Surely Harmon, at this late date, isn’t asking us to excuse such histrionics on the basis of the homophobia there is no evidence that Jordan has ever suffered. Nor does Harmon allow us to see Jordan as merely spoiled, though the play drops a few footnotes to that effect. (His Nana — Barbara Barrie, again giving a lovely performance — was already married six years, with two kids, at 28.) But smartly citing themes is not the same as dramatizing them, and what we actually see happening in the play is exactly two things: a satire of Bridezilladom as an almost biological inevitability, like menarche, and an exploration of gay singleness as a random curse that can never be undone. Neither of these things is true.

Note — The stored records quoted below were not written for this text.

/-- S08 ends (R390, R393): the pack assessed; as an alternate it is not trusted until an assessment completes after S13 (R469). -/
def State.endS08 (s : State) (mv temps esr : List (BitVec 16)) (fault : Option (Byte × PackCause)) : State :=
  let s := s.updCistern fun c =>
    let cells := eachCell (fun x (v : BitVec 16) => { x with mv := v.toNat }) c.cells mv
    let cells := eachCell (fun x (v : BitVec 16) => { x with temp := v.toInt }) cells temps
    { c with cells := eachCell (fun x (v : BitVec 16) => x.measure v.toNat) cells esr }
  let s := s.assessPack
  let s := match fault with | some (cell, cause) => s.packFault cell.toNat cause | none => s
  let s := if s.alternate 8 then s.updCistern fun c => { c with distrusted := true } else s
  (s.recomputeCeiling true).passOn 8

/- ## S12 and S13 -/

/-- S12 ends (R486, R495): every member has been tried once; for each record left MOVING the base asks the target. -/
def State.endS12 (s : State) (views : List PeerView) : State :=
  let s := s.tryPeers State.notJoined views
  let moving := s.vault.records.filter fun e => e.2.target.isSome
  let ask (s : State) (e : Nat × Forward) : State := match e.2.target with
    | some t => if t = s.ownIndex then s else s.tell t 10 0 0 e.1 []
    | none => s
  ((if s.vault.mode = .joined then moving.foldl ask s else s)).passOn 12

/-- A room brought online at S13. -/
def State.startRoom (s : State) (k : Nat) : State :=
  if h : k < 64 then if s.toStart (.room ⟨k, h⟩) then s.fnEnable (.room ⟨k, h⟩) 1 else s else s

/-- S13's checks (R269, R274, R424, R458): images whose digest fails are removed, keys unwrapped, cores, scrubber and rooms enter Starting. As an
alternate, rooms come one at a time, and one whose start had begun without an end is held Off (R469). -/
def State.enterS13 (s : State) (removed : List (BitVec 32)) : State :=
  let bad (p : Prog) : Bool := removed.any fun h => decide (h.toNat = p.handle)
  let gone := s.cores.progs.filter bad
  let s := s.setCores { s.cores with progs := s.cores.progs.filter fun p => !bad p }
  let s := gone.foldl (fun s p => s.raise (progRemoved p.handle 1)) s
  let s := if s.lifecycle = 0 then s else (upTo 64).foldl State.unwrapKey s
  let s := (List.finRange 32).foldl (fun s c => if s.toStart (.core c) ∧ !s.coreGone c then s.fnBegin (.core c) 1 else s) s
  let s := if s.toStart .scrubber then s.fnBegin .scrubber 1 else s
  if s.alternate 13 then
    let s := (List.finRange 64).foldl (fun s (k : Fin 64) =>
      if s.start.roomsBegun.contains k.val then s.fnHold (.room k) 3 else s) s
    let left := (upTo 64).filter fun k => if h : k < 64 then s.toStart (.room ⟨k, h⟩) else false
    s.updStart fun x => { x with roomsLeft := some left }
  else ((upTo 64).foldl State.startRoom s).updStart fun x => { x with roomsLeft := some [] }

/-- A core, a room or the scrubber is Starting. -/
def State.stillStarting (s : State) : Bool :=
  s.funcs.any fun e => decide (e.2.state = .starting) && (decide (e.1 / 1024 = 2) || decide (e.1 / 1024 = 3) || decide (e.1 / 1024 = 5))

/-- S13 goes on: its checks; then, with nothing Starting, the next room of an alternate, or the end of the start. -/
def State.goS13 (s : State) (removed : List (BitVec 32)) : State :=
  match s.start.roomsLeft with
  | none => s.enterS13 removed
  | some l =>
    if s.stillStarting then s
    else match l with
      | k :: rest => (s.updStart fun x => { x with roomsLeft := some rest }).startRoom k
      | [] => s.startComplete

/- ## The commands -/

/-- The step an end belongs to. -/
def endNo : StepEnd → Nat
  | .s01 _ => 1 | .s02 _ => 2 | .s03 _ => 3 | .s04 _ => 4 | .s05 _ => 5 | .s06 _ => 6 | .s07 _ => 7 | .s08 .. => 8 | .s09 => 9 | .s10 => 10
  | .s11 => 11 | .s12 _ => 12 | .s13 _ => 13

/-- A step runs: the one of the sequence, or S08 beside it; no Erase is under way. -/
def State.stepRuns (s : State) (n : Nat) : Bool :=
  decide (s.power.mode = .starting) && s.sec.erasing.isNone && decide ((s.startRec.step n).outcome = 1)
    && (decide (s.start.step = n) || (decide (n = 8) && decide (5 ≤ s.start.step) && decide (s.start.step ≤ 8)))

/-- START_STEP (R465): a step ends with what its work found, and the next begins. -/
def execStartStep (e : StepEnd) (s : State) : Host.Outcome State Fault Refusal :=
  if !s.stepRuns (endNo e) then .next s
  else
    .next (match e with
      | .s01 ok => if ok then s.endS01 else s.stepFailed 1
      | .s02 ok => s.endS02 ok
      | .s03 l => s.endS03 l
      | .s04 l => s.endS04 l
      | .s05 l => s.endS05 l
      | .s06 l => s.endS06 l
      | .s07 l => s.endS07 l
      | .s08 mv t r f => s.endS08 mv t r f
      | .s09 => s.recoverFlush.passOn 9
      | .s10 => s.passOn 10
      | .s11 => if s.time.acquired then s.passOn 11 else s
      | .s12 v => s.endS12 v
      | .s13 r => s.goS13 r)

/-- The limit of a step in courses (R465); none for S09. -/
def State.stepLimit (s : State) (n : Nat) : Option Nat :=
  match n with
  | 1 => some 5000 | 2 => some 100000 | 3 => some 25000 | 4 => some 5000
  | 5 => some (if s.alternate 5 then 1500000 else 500000)
  | 6 => some 500000 | 7 => some 750000 | 8 => some 50000 | 10 => some 50000 | 11 => some 5000000 | 12 => some 2500000 | 13 => some 500000
  | _ => none

/-- A Store channel not finished at the limit is out of service from now on (R466, R470). -/
def State.chanLate (s : State) (ch : Nat) : State := if ch < 128 then (s.setFailCount 1 ch (max 1 (s.failCount 1 ch))).chanFailed ch else s

/-- A Cellar channel not finished at the limit. -/
def State.cchanLate (s : State) (c : Nat) : State :=
  if h : c < 32 then (s.setFailCount 2 c (max 1 (s.failCount 2 c))).cchanFailed ⟨c, h⟩ else s

/-- What a step does at its limit (R466). -/
def State.stepLate (s : State) (n : Nat) (unfinished : List (BitVec 8)) : State :=
  match n with
  | 5 => ((unfinished.foldl (fun s c => s.chanLate c.toNat) s).serveChans).passOn 5
  | 7 => ((unfinished.foldl (fun s c => s.cchanLate c.toNat) s).serveCchans).passOn 7
  | 10 => (unfinished.foldl (fun s p => s.portFailed p.toNat) s).passOn 10
  | 11 => (s.stepEnded 11 2 0 0).nextStep 11
  | 12 => (s.stepEnded 12 2 0 0).nextStep 12
  | n => s.stepFailed n

/-- START_STEP_LIMIT (R466). -/
def execStartStepLimit (step : Fin 14) (unfinished : List (BitVec 8)) (s : State) : Host.Outcome State Fault Refusal :=
  match s.stepLimit step with
  | none => .next s
  | some l =>
    .next (if s.stepRuns step ∧ (s.startRec.step step).start + 4096 * l ≤ s.now then s.stepLate step unfinished else s)

/-- A start may begin (R464, R506, R508): the supplies in range, RESET_N deasserted, the seat made, no board trip. -/
def State.mayStart (s : State) : Bool :=
  s.vinIn && s.auxIn && !(s.input 2).taken && (s.input 3).taken && (!(s.input 1).taken || (s.input 1).faulty)

/-- The cause of a start that may begin now: the one asked for, or the rails (R464). -/
def State.startCause (s : State) : Option Nat :=
  match s.start.waiting with
  | some c => if s.power.mode = .starting ∧ s.start.step = 0 then some c else none
  | none => if s.power.mode = .off ∧ !s.power.failure then some 1 else none

/-- Counts that LEDGER_CLEAR_COUNTS named (R470, R480): zero again, and an item they had disabled is tried again. -/
def State.clearCount (s : State) (v : Nat) : State :=
  let kind := v / 256
  let i := v % 256
  let disabled := decide (2 ≤ s.failCount kind i)
  let s := s.setFailCount kind i 0
  if !disabled then s
  else
    let back (s : State) (region unit : Nat) : State := s.setRetired (s.retired.filter fun u => u ≠ unitCode region unit)
    match kind with
    | 1 =>
      let r := i / 32
      (upTo 2).foldl (fun s j =>
        let rank := 2 * (i % 32) + j
        let sp := (upTo 2).find? fun n => s.spare r n = 255
        let s := back s r (rankUnit rank)
        let spares := match sp with | some n => Tbl.put s.store.spares (2 * r + n) rank | none => s.store.spares
        (s.setStore { s.store with spares := spares }).setRank r rank .spare) s
    | 2 => if h : i < 32 then (back s (i / 8) (cchanUnit i)).setFn (.cellar ⟨i, h⟩) { s.fn (.cellar ⟨i, h⟩) with held := false } else s
    | _ => if h : i < 32 then s.setFn (.port ⟨i, h⟩) { s.fn (.port ⟨i, h⟩) with held := false } else s

/-- The stamp a start begins at (R54, R60): from Off, one course after the last stamp in the tally; else the time base has gone on, and is at
least that far. -/
def State.startStamp (s : State) : Nat :=
  match s.tally.entries.getLast? with
  | some e => if s.power.mode = .off then e.stamp + 4096 else max s.now (e.stamp + 4096)
  | none => s.now

/-- Time at a start (R60): nothing acquired, and Free; DESIGN CHOICE: Free from S01 on, where R60 says it of S11. -/
def State.timeAtStart (s : State) : Time :=
  let t := s.time
  let c := s.startStamp
  { Time.init with course := c / 4096, pos := c % 4096, base := t.base, epoch := t.epoch, epochFixed := t.epochFixed, history := t.history,
                   startedAt := if s.start.ledger.isEmpty then c else t.startedAt }

/-- The INPUT_FAULTY of an input that was declared faulty while nothing was recorded (R68, R510). -/
def State.saidFaulty (s : State) (i : Nat) : State :=
  let p := s.input i
  match p.owed with
  | none => s
  | some n => (s.setInput i { p with owed := none }).raise { code := 0xC002, sev := 3, unit := srcBoard, args := leBytes 1 i ++ leBytes 4 n }

/-- S01 begins (R428, R464, R468): the ledger is read and a record opened, FAULT_N is released, and trips latched while off are applied; a tamper
monitor that had stopped leaves UNWATCHED and a Lock (R405). -/
def State.startBegin (s : State) (cause : Nat) : State :=
  let prev := s.start.ledger.getLast?
  let begun := match prev with
    | some r => if (r.step 13).outcome = 1 then
        (upTo 64).filter fun k => if h : k < 64 then decide ((s.fn (.room ⟨k, h⟩)).state = .starting) else false else []
    | none => []
  let fails := match prev with | some r => r.s09After s.start.s09fails | none => 0
  let sealedAt := s.shown s.power.sealedAt
  let s := (s.updPower fun p => { p with keeperDown := false }).unhold
  let s := (s.setTime s.timeAtStart).clearVolatile
  let s := if s.sec.wipe then
      let s := s.discardAll
      let s := s.setCellar { Cellar.init with supers := s.cellar.supers, chans := s.cellar.chans, rowSeq := s.cellar.rowSeq, rebuilds := [],
                                              zoneSet := s.cellar.zoneSet, programmed := s.cellar.programmed, wearSaid := s.cellar.wearSaid,
                                              onfi := s.cellar.onfi, marks := s.cellar.marks, swaps := s.cellar.swaps,
                                              spares := s.cellar.spares, left := s.cellar.left }
      (s.setFlush { s.flush with isOpen := false, list := [], volList := [], shelfVoids := [], pubVoids := [], shelfCalls := [] }).updSec
        fun x => { x with wipe := false }
    else s
  let s := s.start.clears.foldl State.clearCount s
  let slot := (s.slotOrder.head?).getD s.sec.running
  let r : StartRec :=
    { StartRec.init with
      seq := match prev with | some r => r.seq + 1 | none => 1
      cause := cause, lifecycle := s.lifecycle, firmware := s.firmwareByte slot, first := s.now, base := s.time.base
      failed := match prev with | some r => r.failedAfter | none => 0 }
  let ledger := s.start.ledger ++ [r]
  let s := s.setStart { s.start with
    step := 1, waiting := none, ledger := ledger.drop (ledger.length - 64), clears := [], items := 0, roomsBegun := begun, s09fails := fails,
    roomsLeft := none }
  let s := s.openStep 1
  let s := s.raise { code := 0xA001, sev := 1, unit := srcKeeper,
                     args := leBytes 4 r.seq ++ leBytes 1 cause ++ leBytes 1 r.lifecycle ++ leBytes 1 r.firmware }
  let s := (upTo 2).foldl State.saidFaulty s
  let latch := s.sec.latch
  let s := s.updSec fun x => { x with latch := [] }
  let s := if latch.isEmpty then s else s.applyTrips latch true
  if s.sec.unwatched then
    let s := (s.updSec fun x => { x with unwatched := false }).raise
      { code := 0x780D, sev := 2, unit := srcCistern, args := leBytes 8 sealedAt }
    if s.lifecycle = 2 then s.lockNow 1 else s
  else s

Or have I, in my dotage, with my husband and family long since achieved, hardened my heart to the pain of being young and gay and single, of watching all the straights around me couple up and wondering whether I would ever have the privilege of slavishly aping their heteronormativity? I don’t think so. Glick’s vivid performance easily brought all those awful feelings back, and I admit to tearing up as he suffered. But much as I remember the hopelessness and reactionary anxiety that Significant Other purveys, I also remember feeling, even at the time, that my woes were not very big in the world, not very honorable, and certainly not dramatic. They were my problem, fit at most for an overwrought letter or a purple poem. To make anything bigger of them was to make too much of them.
Significant Other is at the Booth Theatre.